-- ==== Sys2Proof/Machine/Translate.lean ====
section
/-!
DEFINITION. Handles (Table 8·1), their checks (R165 to R168), the page walk (R169, R170), the TLBs (R172), the accessed and dirty
bits (R173), and the check of a leaf against a use (R174, R175).
-/

namespace Sys2Proof.Machine

/-! ### Handles -/

/-- The base address of a handle. -/
def handleBase (h : HandleBits) : Nat := bits h.toNat 51 0 * 16
/-- The length of a handle. -/
def handleLen (h : HandleBits) : Nat := bits h.toNat 91 52
/-- The rights of a handle. -/
def handleRights (h : HandleBits) : Nat := bits h.toNat 99 92
/-- The address space of a handle. -/
def handleAsid (h : HandleBits) : Nat := bits h.toNat 109 100
/-- Whether a handle grants a right (Table 8·2). -/
def handleHas (h : HandleBits) (r : Nat) : Bool := bitAt (handleRights h) r

/-- A handle from its fields, seal zero. -/
def mkHandle (base16 len rights asid : Nat) : HandleBits :=
  BitVec.ofNat 128 (base16 % 2 ^ 52 + (len % 2 ^ 40) * 2 ^ 52 + (rights % 256) * 2 ^ 92 + (asid % 1024) * 2 ^ 100)

/-- The offset e of R168. -/
def offsetOf (off : Word) (imm : BitVec 12) (unit : Nat) : Int := off.toInt + imm.toInt * unit

/-- The address an access names, which FAULTVA records too. DESIGN CHOICE (notes/assumptions/14): an address past 2^52 wraps to the 52
bits that a virtual address has. -/
def vaOf (h : HandleBits) (e : Int) : Nat := wrapTo 52 (handleBase h + e)

/-- The checks of R168 before translation, in order: z bytes at offset e, with every one of `need` and one of `any`. -/
def checkHandle (c : Ctx) (h : HandleBits) (e : Int) (z : Nat) (align : Nat) (need any : List Nat) : Option FaultCode :=
  if bits h.toNat 51 48 != 0 then some .handleBounds
  else if need.any (fun r => !handleHas h r) || (!any.isEmpty && any.all fun r => !handleHas h r) then some .handleRights
  else if !(c.asidSet.any fun p => p.1 == handleAsid h) then some .handleRights
  else if e < 0 || (handleLen h : Int) < e + z then some .handleBounds
  else if e % (align : Int) != 0 then some .misaligned
  else none

/-! ### The walk -/

/-- A bit of a page table entry. -/
def pteBit (p : BitVec 64) (i : Nat) : Bool := p.getLsbD i
/-- The class of a leaf. -/
def pteClass (p : BitVec 64) : Nat := bits p.toNat 6 5
/-- The reach of a leaf. -/
def pteReach (p : BitVec 64) : Nat := bits p.toNat 8 7
/-- The frame address of an entry. -/
def pteFrame (p : BitVec 64) : Nat := bits p.toNat 55 16 * 4096
/-- Whether a leaf is of host memory. -/
def pteHost (p : BitVec 64) : Bool := p.getLsbD 56

/-- What a translation gives: a leaf with its physical address, a page that is not resident, a malformed entry, or a table
whose grain another chip must first send. -/
inductive Tr where
  | leaf (l : Leaf) (pa : Nat)
  | absent
  | malformed
  | away (g : Nat) (write : Bool)
  deriving DecidableEq, Repr

/-- The page size of a leaf at a level (R169). -/
def levelSize (level : Nat) : Nat := 2 ^ (42 - 10 * level)

/-- The walk from the table of a level (R169). -/
def State.walkFrom (s : State) (va table level : Nat) : Nat → Tr
  | 0 => .malformed
  | n + 1 =>
    let ea := table + 8 * (va / 2 ^ (42 - 10 * level) % 1024)
    if !s.mayRead (grainOf ea) then .away (grainOf ea) false
    else
      let p := BitVec.ofNat 64 (s.readNat ea 8)
      if !pteBit p 0 then .absent
      else if pteBit p 1 then
        if level == 0 || pteReach p == 3 then .malformed
        else if !pteBit p 10 then .absent
        else .leaf { pte := p, size := levelSize level, vbase := va / levelSize level * levelSize level, pteAddr := ea } 0
      else if level == 3 then .malformed
      else s.walkFrom va (pteFrame p) (level + 1) n

/-- The base physical address of a leaf's page. -/
def Leaf.base (l : Leaf) : Nat := pteFrame l.pte / l.size * l.size

/-- The size of the page that a leaf belongs to: 64 KiB for a member of a contiguous group (R171). -/
def Leaf.pageSize (l : Leaf) : Nat := if pteBit l.pte 14 && l.size == 4096 then 65536 else l.size

/-- The base physical address of that page (R171). -/
def Leaf.pageBase (l : Leaf) : Nat := pteFrame l.pte / l.pageSize * l.pageSize

/-- The current side of a leaf's page (R299). -/
def State.sideOf (s : State) (l : Leaf) : Bool := pteBit l.pte 15 && s.sides.contains l.pageBase

/-- The physical address of a VA under a leaf, on a side, which lies a page size beyond the other (R169, R299). -/
def Leaf.pa (l : Leaf) (side : Bool) (va : Nat) : Nat := l.base + (if side then l.pageSize else 0) + (va - l.vbase)

/-- The TLB entry that serves an address: its ASID or a global one, on the current side (R172). -/
def State.tlbFind (s : State) (es : List TlbEntry) (asid va : Nat) : Option TlbEntry :=
  es.find? fun e => (e.asid == asid || pteBit e.leaf.pte 13) && decide (e.leaf.vbase ≤ va) &&
    decide (va < e.leaf.vbase + e.leaf.size) && e.side == s.sideOf e.leaf

/-- The set of a second-level TLB that an entry belongs to: its page number modulo the 256 sets (R172; DESIGN CHOICE,
notes/assumptions/16). -/
def TlbEntry.set (e : TlbEntry) : Nat := e.leaf.vbase / e.leaf.size % 256

/-- Adds an entry to a core's fully associative TLB of 128 entries, the oldest leaving. -/
def coreTlbAdd (es : List TlbEntry) (e : TlbEntry) : List TlbEntry := (e :: es.filter (· != e)).take 128

/-- Adds an entry to a cluster's TLB of 256 sets of 8 ways, the oldest of its set leaving. -/
def clusterTlbAdd (es : List TlbEntry) (e : TlbEntry) : List TlbEntry :=
  let old := es.filter (· != e)
  let mine := old.filter fun o => o.set == e.set
  e :: (if mine.length < 8 then old else old.filter fun o => some o != mine.getLast?)

/-- The addresses of the entries that a walk from the table of a level reads. -/
def State.walkPath (s : State) (va table level : Nat) : Nat → List Nat
  | 0 => []
  | n + 1 =>
    let ea := table + 8 * (va / 2 ^ (42 - 10 * level) % 1024)
    let p := BitVec.ofNat 64 (s.readNat ea 8)
    if !s.mayRead (grainOf ea) then []
    else if pteBit p 0 && !pteBit p 1 && level != 3 then ea :: s.walkPath va (pteFrame p) (level + 1) n
    else [ea]

/-- The reads of a walk are acquire loads at CHIP scope, and a copy of a table that its home has not recorded goes (R173). -/
def State.walkDone (s : State) (q : Nat) (path : List Nat) : State :=
  path.foldl (fun (s : State) ea => (s.acquire q 2 (s.sector ea).wts).dropUncached (grainOf ea)) s

/-- Whether the walker may now set bits of an entry: its grain is writable here, or its home disagrees with the walker about the grain
and no bit can be set (notes/assumptions/90). -/
def State.pteReady (s : State) (l : Leaf) : Bool :=
  s.mayWrite (grainOf l.pteAddr) || s.held.find? (grainOf l.pteAddr) == some .u

/-- Sets bits of a page table entry in memory by an atomic OR (R173): a write by the walker's cluster. -/
def State.orPte (s : State) (q : Nat) (l : Leaf) (mask : Nat) : State :=
  let g := grainOf l.pteAddr
  if !s.mayWrite g then s
  else
    let s := s.recall g
    let s := ((s.stampWrite q l.pteAddr).2).writeMem l.pteAddr (toBytes 8 (s.readNat l.pteAddr 8 ||| mask))
    if tagFree (s.tag g) then s else s.markWritten g

/-- The table at which walks of an address space start. -/
def Ctx.root (c : Ctx) (asid : Nat) : Option Nat := (c.asidSet.find? fun p => p.1 == asid).map (·.2)

/-- Looks an address up for a core: core TLB, cluster TLB, then the walk, which sets the accessed bit of a leaf it installs
(R169, R172, R173). -/
def State.lookup (s : State) (c : Ctx) (core asid va : Nat) : Tr × State :=
  let q := core / 4
  match s.tlbFind (s.coreTlb.get core []) asid va with
  | some e => (.leaf e.leaf (e.leaf.pa e.side va), s)
  | none =>
    match s.tlbFind (s.clusterTlb.get q []) asid va with
    | some e =>
      (.leaf e.leaf (e.leaf.pa e.side va), { s with coreTlb := s.coreTlb.insert core (coreTlbAdd (s.coreTlb.get core []) e) })
    | none =>
      match c.root asid with
      | none => (.absent, s)
      | some t =>
        match s.walkFrom va t 0 4 with
        | .leaf l _ =>
          if !pteBit l.pte 11 && !s.pteReady l then (.away (grainOf l.pteAddr) true, s)
          else
            let path := s.walkPath va t 0 4
            let s := (if pteBit l.pte 11 then s else s.orPte q l (2 ^ 11)).walkDone q path
            let l := { l with pte := l.pte ||| BitVec.ofNat 64 (2 ^ 11) }
            let e : TlbEntry := { asid := asid, leaf := l, side := s.sideOf l }
            (.leaf l (l.pa e.side va),
              { s with coreTlb := s.coreTlb.insert core (coreTlbAdd (s.coreTlb.get core []) e)
                       clusterTlb := s.clusterTlb.insert q (clusterTlbAdd (s.clusterTlb.get q []) e) })
        | .away g w => (.away g w, s)
        | r => (r, s.walkDone q (s.walkPath va t 0 4))

/-- The address of a byte of device memory, or of host memory from 2^52 on. -/
def busAddr (p : BitVec 64) (pa : Nat) : Nat := if pteHost p then 2 ^ 52 + pa else pa

/-- Translates an address for a core; a page in transition stalls (R236, R300). -/
def State.translate (s : State) (c : Ctx) (core asid va : Nat) : Tr × State :=
  match s.lookup c core asid va with
  | (.leaf l pa, s) => if s.stalled (busAddr l.pte pa) then (.away noGrain false, s) else (.leaf l pa, s)
  | r => r

/-- Removes the TLB entries that satisfy a test, in every TLB of the module (R172, R389). -/
def State.tlbDrop (s : State) (p : TlbEntry → Bool) : State :=
  { s with coreTlb := s.coreTlb.map fun t => (t.1, t.2.filter fun e => !p e)
           clusterTlb := s.clusterTlb.map fun t => (t.1, t.2.filter fun e => !p e) }

/-- The grain that the walk for a dirty bit waits for, if any: one on its path, or that of the entry it would set (R173). -/
def State.dirtyAway (s : State) (c : Ctx) (asid va : Nat) (l : Leaf) : Option (Nat × Bool) :=
  if pteBit l.pte 12 then none
  else
    match (c.root asid).map fun t => s.walkFrom va t 0 4 with
    | some (.away g w) => some (g, w)
    | some (.leaf l _) => if s.pteReady l then none else some (grainOf l.pteAddr, true)
    | _ => none

/-- Before a store through a leaf whose dirty bit is 0, the walker walks again and sets the bit in the entry it finds; the TLB entries
of the leaf follow (R173). -/
def State.setDirty (s : State) (c : Ctx) (core asid va : Nat) (l : Leaf) : State :=
  if pteBit l.pte 12 then s
  else
    match c.root asid with
    | none => s
    | some t =>
      let path := s.walkPath va t 0 4
      let found := s.walkFrom va t 0 4
      let s := match found with
        | .leaf l _ => s.orPte (core / 4) l (2 ^ 11 + 2 ^ 12)
        | _ => s
      let s := s.walkDone (core / 4) path
      let up := fun (e : TlbEntry) =>
        if e.leaf == l then { e with leaf := { l with pte := l.pte ||| BitVec.ofNat 64 (2 ^ 12) } } else e
      match found with
      | .leaf _ _ => { s with coreTlb := s.coreTlb.map fun t => (t.1, t.2.map up)
                              clusterTlb := s.clusterTlb.map fun t => (t.1, t.2.map up) }
      | _ => s

/-- Translates for a store: an entry of a TLB whose dirty bit is 0 is walked again (R173). -/
def State.translateStore (s : State) (c : Ctx) (core asid va : Nat) : Tr × State :=
  match s.translate c core asid va with
  | (.leaf l pa, s) =>
    if pteBit l.pte 12 then (.leaf l pa, s)
    else
      let stale := fun (es : List TlbEntry) => es.filter fun e => e.leaf != l
      match { s with coreTlb := s.coreTlb.modify core stale, clusterTlb := s.clusterTlb.modify (core / 4) stale }.translate c core asid va with
      | (.leaf l pa, s) =>
        match s.dirtyAway c asid va l with
        | some (g, w) => (.away g w, s)
        | none => (.leaf l pa, s)
      | r => r
  | r => r

/-! ### The leaf check (R174, R175) -/

/-- The uses that Table 8·4 and R249 distinguish. -/
inductive Use where
  | load
  | store
  | atom
  | red
  | await (full : Bool)
  | engineRead
  | engineWrite
  deriving DecidableEq, Repr

/-- The scope code that a reach admits: CHIP 2, POD 3, SYSTEM 4. -/
def reachScope (r : Nat) : Nat := r + 2

/-- The leaf word of an access: the class and reach of its leaf, and its core. -/
def leafWord (p : BitVec 64) (core : Nat) : Nat := pteClass p + 4 * pteReach p + 16 * core

/-- Whether a use writes. -/
def Use.writes : Use → Bool
  | .store | .atom | .red | .engineWrite => true
  | _ => false

/-- The grain whose owner must be known before a use of an IP page of another home can be checked (R175, R235). -/
def State.ownerAway (s : State) (p : BitVec 64) (pa : Nat) (u : Use) : Option Nat :=
  match u with
  | .load | .store | .engineRead | .engineWrite =>
    if pteClass p == 3 && !pteHost p && !s.mayRead (grainOf pa) then some (grainOf pa) else none
  | _ => none

/-- Whether the grain of an IP page is known to belong to another core (R235). -/
def State.foreignIp (s : State) (core pa : Nat) : Bool :=
  let t := s.tag (grainOf pa)
  s.mayRead (grainOf pa) && tagClass t == 3 && (tagPtr t 0 != s.chip || tagPtr t 1 != core)

/-- Whether a leaf breaks the reach rules of R174: the chip that its frame may lie on, the host bit, and the system right. -/
def State.breaksReach (s : State) (p : BitVec 64) (pa : Nat) (sysRight : Bool) : Bool :=
  (pteHost p && pteReach p != 2) || (pteReach p == 0 && chipOf pa != s.chip) ||
    (pteReach p == 1 && !pteHost p && decide (s.podSize ≤ chipOf pa)) || (pteReach p == 2 && !sysRight)

/-- The checks of a leaf for a use: permissions, reach, class (R174, R175, R249 steps 4 to 7). -/
def State.checkLeaf (s : State) (l : Leaf) (pa core : Nat) (u : Use) (sysRight : Bool) (scope : Nat) : Option FaultCode :=
  let p := l.pte
  let needR := u != .store && u != .red && u != .engineWrite
  let needW := u.writes
  let cl := pteClass p
  if (needR && !pteBit p 2) || (needW && !pteBit p 3) then some .pageProt
  else if s.breaksReach p pa sysRight then some .reach
  else
    match u with
    | .atom | .red =>
      if 2 ≤ cl then some .classOp else if reachScope (pteReach p) < scope then some .reach else none
    | .await full =>
      if cl == 3 || (full && cl != 2) then some .classOp else if reachScope (pteReach p) < scope then some .reach else none
    | _ => if cl == 3 && !pteHost p && s.foreignIp core pa then some .moveRights else none

end Sys2Proof.Machine
end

--*--

[BRIEF]
Lines, not occurrences, are what count: report how many lines of the records above include the word "pteClass", and nothing else.

[SOLUTION TO THE EXERCISE]
4